У темницы дежурят два солдата в выдраенных до блеска доспехах, только блеска в тёмном коридоре не появится, с поднятыми забралами в виде клюва сов, когда шлем с волнистыми бровями соединяется с забралом, то мерещится стальная сова, будто статуя, только без глаз.

— …ну так вот, город полыхает. Вони-ииииииии-ща просто ужас, знаешь, когда у костра стоишь, или подкидываешь дрова, вот такой же запах, только в тысячу раз сильнее.

— Это от сожжённых волос так пахнет, идиот.

— Сам идиот! Чего ты обзываешься? А ещё такой запах, как будто порося недавно забитого на вертел положили, на костёр, вот только не от хряков это было.

— Иногда я сомневаюсь в наших рекрутёрах… И зачем брать ребят из деревень…

— Ты это о чём?

— Я тебя просил рассказать о том, что было в здании суда, а ты мне про вонь.

— Ну, тек картину обрисовать надо, а-то вдруг не до конца поймёшь.

— Просто. Расскажи.

— Лааааааадно. В общем, горело оно, как сарай, только большой, дерево там, камень, всё вот это. Мы, я то есть, командир и ещё дюжина ребят, побежали туда, ну, как увидели, что дракон со всей дури влетел в суд-то.

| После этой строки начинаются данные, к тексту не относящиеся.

-- ==== Sys2Proof/Machine/State.lean ====
section
/-!
DEFINITION. Machine/State.lean: everything the manual says the part holds, block by block (00 section 3),
and the machine right after reset. Instants are microseconds of State.time (log 4); a timer is its
expiry instant, or none while it is stopped.
-/

namespace Sys2Proof.Machine

/-! ### Line Monitor (05, 5.1) -/

/-- Line states. -/
inductive LineState where
  | qualifying
  | normal
  | rideThrough
  | lowLine
  | lost
  deriving DecidableEq, Repr

/-- The supply frequency found at qualification (R88). -/
inductive Frequency where
  | unknown
  | hz50
  | hz60
  deriving DecidableEq, Repr

/-- The class of a half-cycle (R86). -/
inductive HalfCycle where
  | good
  | low
  | missing
  deriving DecidableEq, Repr

/-- State of the Line Monitor (table of 5.1). -/
structure LineMonitor where
  line : LineState
  goodRun : Nat
  lowCount : Nat
  missingCount : Nat
  intervalSum : Nat
  freq : Frequency
  lastCrossing : Option Nat
  silence : Nat
  /-- A MISSING half-cycle was counted by the silence timer since the last accepted crossing (R86). -/
  missed : Bool
  peak : Byte
  deriving DecidableEq, Repr

/-- The wake values of the Line Monitor at instant now (R83, R85). -/
def LineMonitor.wake (now : Nat) : LineMonitor :=
  { line := .qualifying, goodRun := 0, lowCount := 0, missingCount := 0, intervalSum := 0,
    freq := .unknown, lastCrossing := none, silence := now + 14000, missed := false, peak := 0#8 }

/-! ### Supply Supervisor (06) -/

/-- Stages of WAKE (R97). -/
inductive WakeStage where
  | qualify
  | load
  | arm
  deriving DecidableEq, Repr

/-- Power states, with the stage while in WAKE (R97). -/
inductive Power where
  | reset
  | dark
  | wake (stage : WakeStage)
  | run
  | holdUp
  deriving DecidableEq, Repr

/-- Causes of JOURNAL_FAULT (R126). -/
inductive JournalCause where
  | noAck
  | timeout
  | exhausted
  | unreadable
  deriving DecidableEq, Repr

/-- Places of JOURNAL_FAULT (R126). -/
inductive JournalPlace where
  | ring (p : PocketId)
  | configBlock
  | serviceRead
  deriving DecidableEq, Repr

/-- State of the Supply Supervisor (R97, R98, R112). -/
structure Supply where
  power : Power
  armTimer : Option Nat
  returnMark : Bool
  storeWeak : Bool
  backupLost : Bool
  configDefaulted : Bool
  journalFault : Option (JournalCause × JournalPlace)
  /-- The last sampled VHU code. -/
  vhu : Byte
  /-- Whether the last sample compared with the wake threshold was at or above it (R98); so below. -/
  atWake : Bool
  atFloor : Bool
  atDark : Bool
  deriving DecidableEq, Repr

/-! ### Backup Domain (06, 6.6) -/

/-- The door watch of one pocket (R110). -/
structure DoorWatch where
  armed : Bool
  count : Nat
  /-- The watch's filtered level, true for closed. -/
  closed : Bool
  cand : Option Nat
  settling : Option Nat
  deriving DecidableEq, Repr

/-- The door watch a cold start leaves (R100, R110): count 0, armed, settling from now. Its level
before it settles is open (DESIGN CHOICE, log 18; no rule reads it before it settles). -/
def DoorWatch.cold (now : Nat) : DoorWatch :=
  { armed := true, count := 0, closed := false, cand := none, settling := some now }

/-- State of the Backup Domain (6.6). -/
structure Backup where
  clock : Nat
  epoch : Nat
  valid : Bool
  watch : Pair DoorWatch
  deriving DecidableEq, Repr

/-- A stamp: a backup clock value and an epoch (00 section 5). -/
structure Stamp where
  clock : Nat
  epoch : Nat
  deriving DecidableEq, Repr

/-! ### Input Conditioner (02) -/

/-- One contact input: the filtered level (true for the active sense), the instant settling began
while it settles (R33), and the instant the candidate was first held while there is one (R32). -/
structure Contact where
  level : Bool
  settling : Option Nat
  cand : Option Nat
  deriving DecidableEq, Repr

/-- A contact at a wake (R33). -/
def Contact.wake (now : Nat) : Contact := { level := false, settling := some now, cand := none }

/-- A raw TACH pulse in progress (R35). -/
structure TachPulse where
  since : Nat
  accepted : Bool
  deriving DecidableEq, Repr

— Да я знаю это! Я же тоже видел!

— Но тебя-то с нами не было! И чего ты кричишь?! Услышат ещё! Потом опять картошку чистить заставят!

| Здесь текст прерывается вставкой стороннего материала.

-- ==== Sys2Proof/Machine/Line.lean ====
section
/-!
DEFINITION. Machine/Line.lean: the Line Monitor (05): crossings and the silence timer, the counts, the
line states, their events, and what a change of line state does elsewhere.
-/

namespace Sys2Proof.Machine

/-! ### Classes and counts (R86, R87) -/

/-- The class of a half-cycle that a crossing ends, by its interval in microseconds and its peak (R86). -/
def classOf (c : WorkingCopy) (interval : Nat) (peak : Byte) : HalfCycle :=
  if 11500 < interval then .missing
  else if c.lowThreshold ≤ peak.toNat then .good
  else .low

/-- The counts after a classified half-cycle (R87). -/
def LineMonitor.count (m : LineMonitor) (cls : HalfCycle) (interval : Nat) : LineMonitor :=
  match cls with
  | .good =>
    { m with
      goodRun := min 400 (m.goodRun + 1), lowCount := 0, missingCount := 0
      intervalSum := if m.line = .qualifying then m.intervalSum + interval else m.intervalSum }
  | .low =>
    { m with goodRun := 0, lowCount := min 255 (m.lowCount + 1), missingCount := 0, intervalSum := 0 }
  | .missing =>
    { m with goodRun := 0, lowCount := 0, missingCount := min 255 (m.missingCount + 1)
             intervalSum := 0 }

/-! ### Line states (R88 to R92) -/

/-- The line state a classified half-cycle leads to, with the counts as updated. -/
def LineMonitor.next (m : LineMonitor) (c : WorkingCopy) (cls : HalfCycle) : LineState :=
  match m.line, cls with
  | .qualifying, .good => if c.q ≤ m.goodRun then .normal else .qualifying
  | .qualifying, .low | .qualifying, .missing => .qualifying
  | .normal, .good => .normal
  | .normal, .low => if c.nLow ≤ m.lowCount then .lowLine else .normal
  | .normal, .missing => .rideThrough
  | .rideThrough, .good => .normal
  | .rideThrough, .low => if c.nLow ≤ m.lowCount then .lowLine else .normal
  | .rideThrough, .missing => if c.nRt < m.missingCount then .lost else .rideThrough
  | .lowLine, .good => if c.nRec ≤ m.goodRun then .normal else .lowLine
  | .lowLine, .low => .lowLine
  | .lowLine, .missing => if c.nRt < m.missingCount then .lost else .lowLine
  | .lost, _ => .lost

/-- The frequency found at qualification: 60 Hz below Q × 9.2 ms (R88). -/
def LineMonitor.found (m : LineMonitor) (c : WorkingCopy) : Frequency :=
  if m.intervalSum < c.q * 9200 then .hz60 else .hz50

/-- The Line Monitor after a classified half-cycle (R87 to R92). -/
def LineMonitor.classify (m : LineMonitor) (c : WorkingCopy) (cls : HalfCycle) (interval : Nat) :
    LineMonitor :=
  let m1 := m.count cls interval
  let new := m1.next c cls
  { m1 with
    line := new
    freq := if m.line = .qualifying ∧ new = .normal then m1.found c else m1.freq }

/-! ### Events (R95) -/

/-- Post the event of an entry into a line state; peak is the peak of the half-cycle just ended. -/
def State.postLine (s : State) (old : LineState) (peak : Byte) : State :=
  match s.lm.line with
  | .qualifying => s
  | .normal => s.post .lineNormal none (pairArg old.code s.lm.freq.code)
  | .rideThrough => s.post .lineRide none (half s.lm.missingCount)
  | .lowLine => s.post .lineLow none (half peak.toNat)
  | .lost => s.post .lineLost none (half old.code.toNat)

/-! ### What a change does elsewhere (R94) -/

/-- LOAD begins: a fresh scan record, and the configuration read on the bus (R101, R133). -/
def State.beginLoad (s : State) : State :=
  { s with
    ss := { s.ss with power := .wake .load }
    jc := { s.jc with
      engine := .busy .configRead 1 .transfer
      scan := some ⟨Pair.both ⟨false, none⟩, []⟩ } }

/-- A pocket acts on the line becoming NORMAL (R10, R79). -/
def State.lineSound (s : State) (p : PocketId) : State := (s.checkStartWait p).checkHeatWait p

/-- A pocket acts on the line becoming LOW_LINE (R64, R76). -/
def State.lineLow (s : State) (p : PocketId) : State :=
  if (s.pocket p).phase = .ignition ∨ (s.pocket p).phase = .heat then s.enterHeatWait p else s

/-- The Supply Supervisor and both pockets act on a change of line state (R94). -/
def State.lineChanged (s : State) : State :=
  match s.lm.line, s.ss.power with
  | .normal, .wake .qualify => s.beginLoad
  | .normal, .run => (s.lineSound .U).lineSound .L
  | .lowLine, .run => (s.lineLow .U).lineLow .L
  | .lost, .run | .lost, .wake .load | .lost, .wake .arm => s.enterHoldUp
  | _, _ => s

/-- In HOLD_UP a GOOD half-cycle sets the return mark and a MISSING one clears it (R106). -/
def State.returnMarkBy (s : State) (cls : HalfCycle) : State :=
  if s.ss.power = .holdUp then
    match cls with
    | .good => { s with ss := { s.ss with returnMark := true } }.finishHoldUp
    | .missing => { s with ss := { s.ss with returnMark := false } }.finishHoldUp
    | .low => s
  else s

/-- One classified half-cycle, whole: counts, line state, event, and the actions of the readers. -/
def State.halfCycle (s : State) (cls : HalfCycle) (interval : Nat) (peak : Byte) : State :=
  let old := s.lm.line
  let s1 := { s with lm := s.lm.classify s.cfg cls interval }
  let s2 := if s1.lm.line = old then s1 else ((s1.postLine old peak).lineChanged).arbitrate
  s2.returnMarkBy cls

/-! ### The commands -/

/-- The silence timer and the peak measure start afresh at an accepted crossing (R84, R85). -/
def LineMonitor.accept (m : LineMonitor) (now : Nat) : LineMonitor :=
  { m with lastCrossing := some now, silence := now + 14000, missed := false, peak := 0#8 }

/-- ZERO_CROSSING (R84, R86): noise within 7.0 ms of the last accepted crossing, otherwise accepted. A
resuming crossing classifies nothing. -/
def execZeroCrossing (dt : Nat) (vline : Byte) (s : State) : Host.Outcome State Fault Refusal :=
  let s0 := s.advance dt
  .next <|
    if s0.ss.power.working then
      let peak := if s0.lm.peak.toNat < vline.toNat then vline else s0.lm.peak
      match s0.lm.lastCrossing with
      | none => { s0 with lm := s0.lm.accept s0.time }
      | some last =>
        if s0.time - last < 7000 then { s0 with lm := { s0.lm with peak := peak } }
        else
          let s1 := { s0 with lm := s0.lm.accept s0.time }
          if s0.lm.missed then s1
          else s1.halfCycle (classOf s0.cfg (s0.time - last) peak) (s0.time - last) peak
    else s0

/-- SILENCE_TIMER_EXPIRY (R85): one MISSING half-cycle, and the timer again with 10 ms (log 6). -/
def execSilenceTimerExpiry (dt : Nat) (s : State) : Host.Outcome State Fault Refusal :=
  let s0 := s.advance dt
  .next <|
    if s0.ss.power.working && s0.lm.silence ≤ s0.time then
      let s1 := { s0 with lm := { s0.lm with silence := s0.lm.silence + 10000, missed := true } }
      s1.halfCycle .missing 0 s1.lm.peak
    else s0

end Sys2Proof.Machine
end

— Мх-хххххх-ффф… просто… просто… ладно, что с драконом?

— Да ничего. Мёртвый он, ему кто-то башку срубил, не знаю, кто может ДРАКОНУ срубить голову в небе, на земле-то ещё куда ни шло, но в небе-то… опасные нынче времена пошли… я вот каждый раз, как в казарму иду, то смот…

— И больше никого не было?

— Да нет… а чего ты перебиваешь? Я же тебя не перебивал, не по-товарищески это.

— Постой, как не было? Откуда он тогда?

— А я-то откуда знаю? Я только у суда стоял, смотрел, там часть стены обвалилась, драконом-то, ну я и глядел, а он откуда я не знаю, это у командира спрашивай, он же его припёр-то.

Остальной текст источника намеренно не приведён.